You’ve probably heard so far that an untreated “rotten” tooth can cause a bigger internal problem in the body. Many dentists will confirm as there is a strong bond between the health of the internal organs and the health of the teeth. Healthy teeth mean a healthy body.
Here’s an example. The lower and upper incisors are linked to the kidneys, the ears, and the bladder. The canine teeth are connected to the liver and the gallbladder.
Experts say that the molars are linked to the spleen, pancreas, and the stomach, while the premolars reflect the state of the lungs. The wisdom teeth are connected to the small intestine and the heart.

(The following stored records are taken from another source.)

-- ==== Sys2Proof/Word.lean ====
section
/-! DEFINITION. The octet and the 16-bit value of the Slot Link (R190). -/

namespace Sys2Proof

/-- One octet on the link (11.2). -/
abbrev Byte := BitVec 8

/-- One value of a frame or of a table bank: a 16-bit pattern, read as a signed number (R190). -/
abbrev Val := BitVec 16

/-- A 32-bit counter, which wraps from its maximum to 0 (R4, R27). -/
abbrev Counter := BitVec 32

end Sys2Proof
end

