/-- The port counters (R4). -/
structure PortCounters where
  accepted : Counter
  checkErrors : Counter
  formatErrors : Counter
  overruns : Counter
  transmitted : Counter
  forwardDrops : Counter
  noticeDrops : Counter
  replyDrops : Counter
  commandDrops : Counter
deriving DecidableEq, Repr

/-- The classifier counters of a port (R27). -/
structure ClassCounters where
  consumed : Counter
  requested : Counter
  forwarded : Counter
  management : Counter
  unrouted : Counter
  gated : Counter
  misdirected : Counter
  dropped : Counter
deriving DecidableEq, Repr

/-- One port: its queues, error score, link-fault flag and counters (1.1). -/
structure PortState where
  rx : List RxEntry
  tx : List TxEntry
  score : Nat
  linkFault : Bool
  ctr : PortCounters
  cls : ClassCounters
deriving DecidableEq, Repr

/-- The sequence counters (R13): seven command records, fourteen notice tags, and the reply tags 96..145 by their place. -/
structure SeqCounters where
  command : Vector (BitVec 4) 7
  notice : Vector (BitVec 4) 14
  reply : Vector (BitVec 4) 50
deriving DecidableEq, Repr

/-- A signal record (R34). -/
structure SigRec where
  value : Int
  lastRaw : Int
  age : Nat
  status : SigStatus
  clamp : Bool
  lastSeq : BitVec 4
  duplicates : Nat
  skips : Nat
  notAvail : Nat
  shorts : Nat
deriving DecidableEq, Repr

/-- The motion state (3.2). -/
structure Motion where
  speed : Int
  status : SpeedStatus
  standstill : Bool
  timer : Nat
deriving DecidableEq, Repr

/-- The rear-steer record (3.3). -/
structure RearSteer where
  target : Int
  command : Int
  state : RearState
  trackTimer : Nat
  latch : Bool
deriving DecidableEq, Repr

/-- A joint sample: its value and the cycle number at its report (R66). -/
structure JointSample where
  value : Int
  cycle : BitVec 16
deriving DecidableEq, Repr

/-- The joint record (4.2). The history holds at most two samples, newest first. -/
structure Joint where
  history : List JointSample
  rate : Int
  damper : Int
  mode : DamperMode
  guard : Nat
  guardTimer : Nat
  torque : Int
deriving DecidableEq, Repr

/-- The air record (5.3). -/
structure Air where
  pressure : Int
  level : AirLevel
deriving DecidableEq, Repr

/-- A corner record (5.4). The freeze causes are the three flags `frozenHeight`, `frozenTimeout` and `frozenKneel`. -/
structure Corner where
  height : Int
  target : Int
  error : Int
  valve : Valve
  cls : FillClass
  frozenHeight : Bool
  frozenTimeout : Bool
  frozenKneel : Bool
  settle : Nat
  pulse : Nat
  run : Nat
  runStart : Int
  persist : Nat
  dir : PersistDir
  loadPressure : Option Int
deriving DecidableEq, Repr

/-- An axle-load record (5.8). -/
structure AxleLoad where
  load : Int
  status : LoadStatus
deriving DecidableEq, Repr

/-- The kneel record (6.2). -/
structure Kneel where
  state : KneelState
  timer : Nat
  timeoutFlag : Bool
  lastRefusal : KneelRefusal
deriving DecidableEq, Repr

/-- A claim: its holder and the cycle number at which it joined (7.2). -/
structure Claim where
  holder : Holder
  stamp : BitVec 16
deriving DecidableEq, Repr

/-- The hold record (7.3). -/
structure Hold where
  state : HoldState
  pressure : Int
  confirmTimer : Nat
  timeoutFlag : Bool
deriving DecidableEq, Repr

/-- The drive record (7.6). -/
structure Drive where
  inhibit : Bool
  torque : Int
deriving DecidableEq, Repr

/-- The axle pressure record (7.7). -/
structure AxlePressure where
  decel : Int
  driver : Vector Int 3
  pressure : Vector Int 3
  satTimer : Vector Nat 3
  backup : Bool
  holdFlag : Bool
deriving DecidableEq, Repr

/-- A door record (8.2). -/
structure Door where
  state : DoorState
  position : DoorPos
  pendingRelease : Bool
  mode : ReleaseMode
  timer : Nat
  reversals : Nat
  closeDeferred : Bool
  lastButton : Bool
  lastHandle : Bool
  tone : Bool
deriving DecidableEq, Repr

But even though the a tooth that hasn’t been treated on time can cause problems, it doesn’t mean that all damages in the body were caused by the teeth. It’s vital to pay your doctor and your dentist a regular visit, just in case. It’s also important to know how each tooth is connected to each organ.
Here’s the list:
Pain the lower and upper incisor: otitis, pyelonephritis, or cystitis
Chronic pain in the canine teeth: hepatitis or cholecystitis
Pain in the first incisor: prostatitis or tonsillitis
Premolar teeth pain: colon disease, knee pain, elbow pain, or inflammatory-related diseases
Molars pain: chronic gastritis, duodenal ulcer, gastric ulcer, anemia, chronic pancreatitis
Pain in the lower molars: varicose veins, polyps in the colon, pneumonia, bronchial, bronchitis, asthma
Pain in the sixth upper teeth: inflammation in the spleen, ovaries, thyroid gland or sinusitis diseases
Pain in the sixth lower teeth, arteries problems, atherosclerosis, or vein-related problems
Wisdom teeth pain: coronary heart disease, cardiac diseases, a congenital defect.
Again, any kind of condition or disease aren’t necessary caused by bad teeth. Nevertheless, don’t forget that your overall health depends on the health of the mouth. Take good care of the teeth and the gums to prevent any unnecessary complications.